Dersim Zembul Kadın Kooperatifi’nden Şükran Yalçın: Kadınlar zaten bir sınıf

Zembul bir kafe olarak Dersim’de kurulmuş. “Üç kadındık paramız yoktu, Almanya’dan bir kadın arkadaşımız yardım etti, diyorlar. Kafeden kooperatif çıkarmışlar. Menülerinin tümünü kendileri üretiyor, her şey doğal. Birlikte tartışıp, üretip, birlikte güçlenmişler…
Paylaş:
Perihan Kaya
Perihan Kaya
perihan21kaya21@gmail.com
Perihan Kaya   perihan21kaya21@gmail.com

Zembul bir kafe olarak Dersim’de kurulmuş. “Üç kadındık paramız yoktu, Almanya’dan bir kadın arkadaşımız yardım etti, diyorlar. Kafeden kooperatif çıkarmışlar. Menülerinin tümünü kendileri üretiyor, her şey doğal. Birlikte tartışıp, üretip, birlikte güçlenmişler…

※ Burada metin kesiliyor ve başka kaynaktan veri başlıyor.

/-- UNPACK decodes: where the stream spells TOTAL bytes over the tree at ROOT, and the output fits and lies apart from the
stream, it writes exactly those bytes from DST on, stops just past the last bit it needed and ignores what follows
(46_unpack.md R222 to R226). Apart or not, it takes one symbol after the other, each from the stream's bits as the bytes
written so far have left them (20_memory.md R85): UNPACK of k + 1 symbols is UNPACK of k, and where that succeeds one symbol
more, the end of the stream, or the byte that does not fit. -/
def Obligations.UnpackDecodesTheStream : Prop :=
  (∀ (s : State) (bytes : List Byte) (bits after : List Bool),
    s.src.toNat + s.len.toNat ≤ s.dmemSize → s.root ≠ nilIx → s.bitsAt s.src.toNat s.len.toNat = bits ++ after →
    Spells s bits bytes → s.total.toNat = bytes.length → s.dst.toNat + bytes.length ≤ s.dmemSize →
    apart s.src.toNat s.len.toNat s.dst.toNat bytes.length →
      ∃ u : State, exec .unpack s = .next (u.finished 0x00#8 0) ∧
        u = { s with
          up := unpackerAt s.src.toNat bits.length s.root bytes.length
          result := BitVec.ofNat 32 bytes.length
          dmem := u.dmem } ∧
        u.bytesAt s.dst.toNat bytes.length = bytes ∧ s.sameBytesBut s.dst.toNat bytes.length u) ∧
  ∀ (s t : State) (k : Nat), s.src.toNat + s.len.toNat ≤ s.dmemSize → s.root ≠ nilIx → k + 1 < 2 ^ 64 →
    exec .unpack { s with total := BitVec.ofNat 64 k } = .next t →
      (t.status.errcode ≠ 0x00#8 → exec .unpack { s with total := BitVec.ofNat 64 (k + 1) } = .next
        { t with total := BitVec.ofNat 64 (k + 1) }) ∧
      (t.status.errcode = 0x00#8 → ∃ (n : Nat) (later : List Bool), n ≤ 8 * s.len.toNat ∧
        t.up = unpackerAt s.src.toNat n s.root k ∧ later = (t.bitsAt s.src.toNat s.len.toNat).drop n ∧
        (∀ (p after : List Bool) (sym : Sym), later = p ++ after → s.emits p sym → s.dst.toNat + k < s.dmemSize →
          ∃ u : State, exec .unpack { s with total := BitVec.ofNat 64 (k + 1) } = .next (u.finished 0x00#8 0) ∧
            u = { t with
              total := BitVec.ofNat 64 (k + 1), up := unpackerAt s.src.toNat (n + p.length) s.root (k + 1)
              result := BitVec.ofNat 32 (k + 1), dmem := u.dmem } ∧
            u.byte (s.dst.toNat + k) = sym ∧ t.sameBytesBut (s.dst.toNat + k) 1 u) ∧
        (∀ (p after : List Bool) (sym : Sym) (c : NodeIx), later = p ++ after → s.emits p sym →
          ((s.node s.root).isInternal = true → Reach s s.root p c) → ((s.node s.root).isInternal = false → c = s.root) →
          s.dmemSize ≤ s.dst.toNat + k →
            exec .unpack { s with total := BitVec.ofNat 64 (k + 1) } = .next
              (({ t with
                  total := BitVec.ofNat 64 (k + 1), up := unpackerAt s.src.toNat (n + p.length) c k } : State).finished
                0x07#8 (BitVec.ofNat 32 (s.dst.toNat + k)))) ∧
        ∀ c : NodeIx, Reach s s.root later c → (later ≠ [] → (s.node c).isInternal = true) →
          exec .unpack { s with total := BitVec.ofNat 64 (k + 1) } = .next
            (({ t with
                total := BitVec.ofNat 64 (k + 1), up := unpackerAt s.src.toNat (8 * s.len.toNat) c k } : State).finished
              0x0A#8 2))
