-- ==== Sys2Proof/Tests/Slice0.lean ====
section
/-! SUPPORT. Tests: the well-formedness smoke, the words of the spec's encoding vectors, single commands from the spec's own
test vectors (95_test_vectors.md; each test names its vector), and for each statement of Obligations.lean states that meet
its hypotheses (`witness_…`). Every expected value is the spec's. -/

namespace Sys2Proof.Tests

open Sys2Proof Sys2Proof.Machine

-- one theorem checked after the other: many evaluations at once would take more threads, and so memory, than there is
set_option Elab.async false

/-! Well-formedness: for each check of 30_encoding.md R108 a term it refuses -/

theorem test_wellformed_unlisted_opcode :
    [0x02#8, 0x0F#8, 0x12#8, 0x24#8, 0x33#8, 0x42#8, 0x51#8, 0x65#8, 0x72#8, 0x82#8, 0xFF#8].all
      (fun opc => !(RawCommand.WellFormed { opc := opc, operand := 0 })) = true := by decide

theorem test_wellformed_format_n : RawCommand.WellFormed { opc := 0x00#8, operand := 0x800000#24 } = false := by decide
theorem test_wellformed_format_m : RawCommand.WellFormed { opc := 0x80#8, operand := 0x000001#24 } = false := by decide
theorem test_wellformed_format_s : RawCommand.WellFormed { opc := 0x31#8, operand := 0x000100#24 } = false := by decide
theorem test_wellformed_format_i : RawCommand.WellFormed { opc := 0x21#8, operand := 0x000200#24 } = false := by decide
theorem test_wellformed_format_j : RawCommand.WellFormed { opc := 0x32#8, operand := 0x040000#24 } = false := by decide

theorem test_wellformed_accepts :
    [(0x00#8, 0x000000#24), (0x80#8, 0x000000#24), (0x31#8, 0x0000FF#24), (0x21#8, 0x0001FF#24), (0x32#8, 0x03FFFF#24)].all
      (fun c => RawCommand.WellFormed { opc := c.1, operand := c.2 }) = true := by decide

/-! Decoding: the words of 95_test_vectors.md section 2, with bits in the positions 30_encoding.md R100 to R107 give -/

theorem test_decode_control : decode 0x00000000#32 = .ok .nop ∧ decode 0x01000000#32 = .ok .clear := by decide
theorem test_decode_frequency :
    decode 0x10000000#32 = .ok .freqClear ∧ decode 0x11000000#32 = .ok .freqCount := by decide
theorem test_decode_heap :
    decode 0x20000000#32 = .ok .pqClear ∧ decode 0x21000003#32 = .ok (.pqInsert 3#9) ∧
      decode 0x210001FF#32 = .ok (.pqInsert 0x1FF#9) ∧ decode 0x22000000#32 = .ok .pqExtract ∧
      decode 0x23000000#32 = .ok .pqSize := by decide
theorem test_decode_node :
    decode 0x30000000#32 = .ok .nodeClear ∧ decode 0x31000041#32 = .ok (.nodeLeaf 0x41#8) ∧
      decode 0x310000FF#32 = .ok (.nodeLeaf 0xFF#8) ∧ decode 0x32000202#32 = .ok (.nodeJoin 2#9 1#9) ∧
      decode 0x32000600#32 = .ok (.nodeJoin 0#9 3#9) ∧ decode 0x3203FFFF#32 = .ok (.nodeJoin 0x1FF#9 0x1FF#9) := by decide
theorem test_decode_tree :
    decode 0x40000000#32 = .ok .treeBuild ∧ decode 0x41000004#32 = .ok (.treeSetroot 4#9) ∧
      decode 0x50000000#32 = .ok .codeGen := by decide
theorem test_decode_packer :
    decode 0x60000000#32 = .ok .packInit ∧ decode 0x61000000#32 = .ok .packHeader ∧
      decode 0x62000043#32 = .ok (.packSym 0x43#8) ∧ decode 0x63000000#32 = .ok .packData ∧
      decode 0x64000000#32 = .ok .packFlush := by decide
theorem test_decode_unpacker : decode 0x70000000#32 = .ok .hdrParse ∧ decode 0x71000000#32 = .ok .unpack := by decide
theorem test_decode_codec : decode 0x80000000#32 = .ok .compress ∧ decode 0x81000000#32 = .ok .decompress := by decide

/-- The NODE_JOIN word bit by bit: OPC 00110010 in 31:24, zeros in 23:18, NB = 000000001 in 17:9, NA = 000000010 in 8:0. -/
theorem test_decode_join_bits :
    decode (0b00110010#8 ++ 0b000000#6 ++ 0b000000001#9 ++ 0b000000010#9) = .ok (.nodeJoin 2#9 1#9) := by decide

theorem test_decode_illegal :
    [0x02000000#32, 0xFF000000#32, 0x12000000#32, 0x00000001#32, 0x01800000#32, 0x80000001#32, 0x21000200#32, 0x41800000#32,
      0x31000100#32, 0x62010041#32, 0x32040000#32].all (fun w => (decoded w).isNone) = true := by decide

theorem test_encode_join : encode (.nodeJoin 2#9 1#9) = 0x32000202#32 := by decide

/-! The states the tests run on -/

/-- Nothing scheduled, nothing answered. -/
def quiet : Env := { events := [], response := none, rst := false, draws := 0, epoch := 0 }

/-- The reference configuration after INIT (10_state.md R50), with 0 in the two fields the spec leaves UNSPEC there. -/
def start : State := { (State.atReset 8 0 quiet).initialise with cmdword := 0, walk := { visited := [], stack := [] } }

/-- The smallest configuration, DMEM_SIZE = 4096. -/
def small : State := { start with dmemLog := 0 }

/-- The state a command leaves. -/
def run (i : Instr) (s : State) : State :=
  match exec i s with
  | .next t => t
  | .fault _ => s
  | .refused _ => s

theorem exec_run (i : Instr) (s : State) : exec i s = .next (run i s) := by cases i <;> rfl

/-- Commands one after the other. -/
def runs (l : List Instr) (s : State) : State := l.foldl (fun s i => run i s) s

/-- Bytes at an offset. -/
def load (a : Nat) : List Byte → State → State
  | [], s => s
  | b :: l, s => load (a + 1) l (s.setByte a b)

/-- A count. -/
def setf (sym : Sym) (v : Word) (s : State) : State := s.setFreq sym v

/-- The operand registers. -/
def setm (src len dst : Word) (s : State) : State := { s with src := src, len := len, dst := dst }

/-- A code. -/
def setc (sym : Sym) (len : BitVec 7) (code : DWord) (s : State) : State :=
  s.setCode sym { valid := true, len := len, code := code }

/-- STATUS as the host reads it while idle, ERRINFO and RESULT. -/
def outcome (s : State) : Word × Word × Word := (s.statusWord .idle, s.errinfo, s.result)

/-- The core running the command in w. -/
def busyWith (w : Word) (s : State) : State :=
  { s with cmdword := w, status := { s.status with busy := true, phase := .exec } }

/-- The state a step leaves. -/
def stepped (s : State) : State :=
  match step s with
  | .next t => t
  | .fault _ => s
  | .refused _ => s

/-- What a transaction answers, and the state it leaves. -/
def host (t : Txn) (s : State) : State := stepped (s.withEvents [.host t])

/-! Control -/

/-- X1.1 -/
theorem test_nop_done : outcome (run .nop start) = (0x00000002#32, 0, 0) := by decide +kernel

Dersim’de bulunan Zembul Kadın Kooperatifi Türkiye’de var olan pek çok kadın kooperatifinden biri. Yöresel yemekler ve evsel imalatlarla Dersim merkezde hizmet veren kooperatif çalışması üç kadınla başlanmış şu anda 11 kadın üye ile çalışmalarına devam ediyorlar.

Dersim’de bir araya gelen işsiz kadınlar, fabrikasyon ürün kullanmadan el emekleriyle ürettikleri ürünlerle yemekler hazırlıyor. Dersim merkezde 2019 yılında açılan Zembul Kafe’yi kuran ve daha sonra kooperatif haline gelen bu mekanda sadece kadınlar çalışıyor.

Doğal ürünleri kullanarak yemekler hazırlıyor, kafenin imalathanesinde yufka yapıyor. Yöreye ait zerfet, şiresor, şirekut, patila, yağlı ekmek gibi lezzetlerin yanı sıra içli köfte, kavurma, gözleme, mantı, köfte gibi yiyecekleri de menüde bulunduruyorlar. Şükran Yalçın’la kooperatif hakkında konuştuk.

Bize biraz kendinizden bahseder misiniz?

Eğitim fakültesi mezunuyum öğretmenim. Şu anda kadın kooperatifi çalışmalarını yürütüyoruz bağımsız olarak. Burayı daha da büyüterek birçok kadına iş alanı açmayı hedefliyoruz.

Kadın kooperatif çalışmasına ilk nasıl başladınız? 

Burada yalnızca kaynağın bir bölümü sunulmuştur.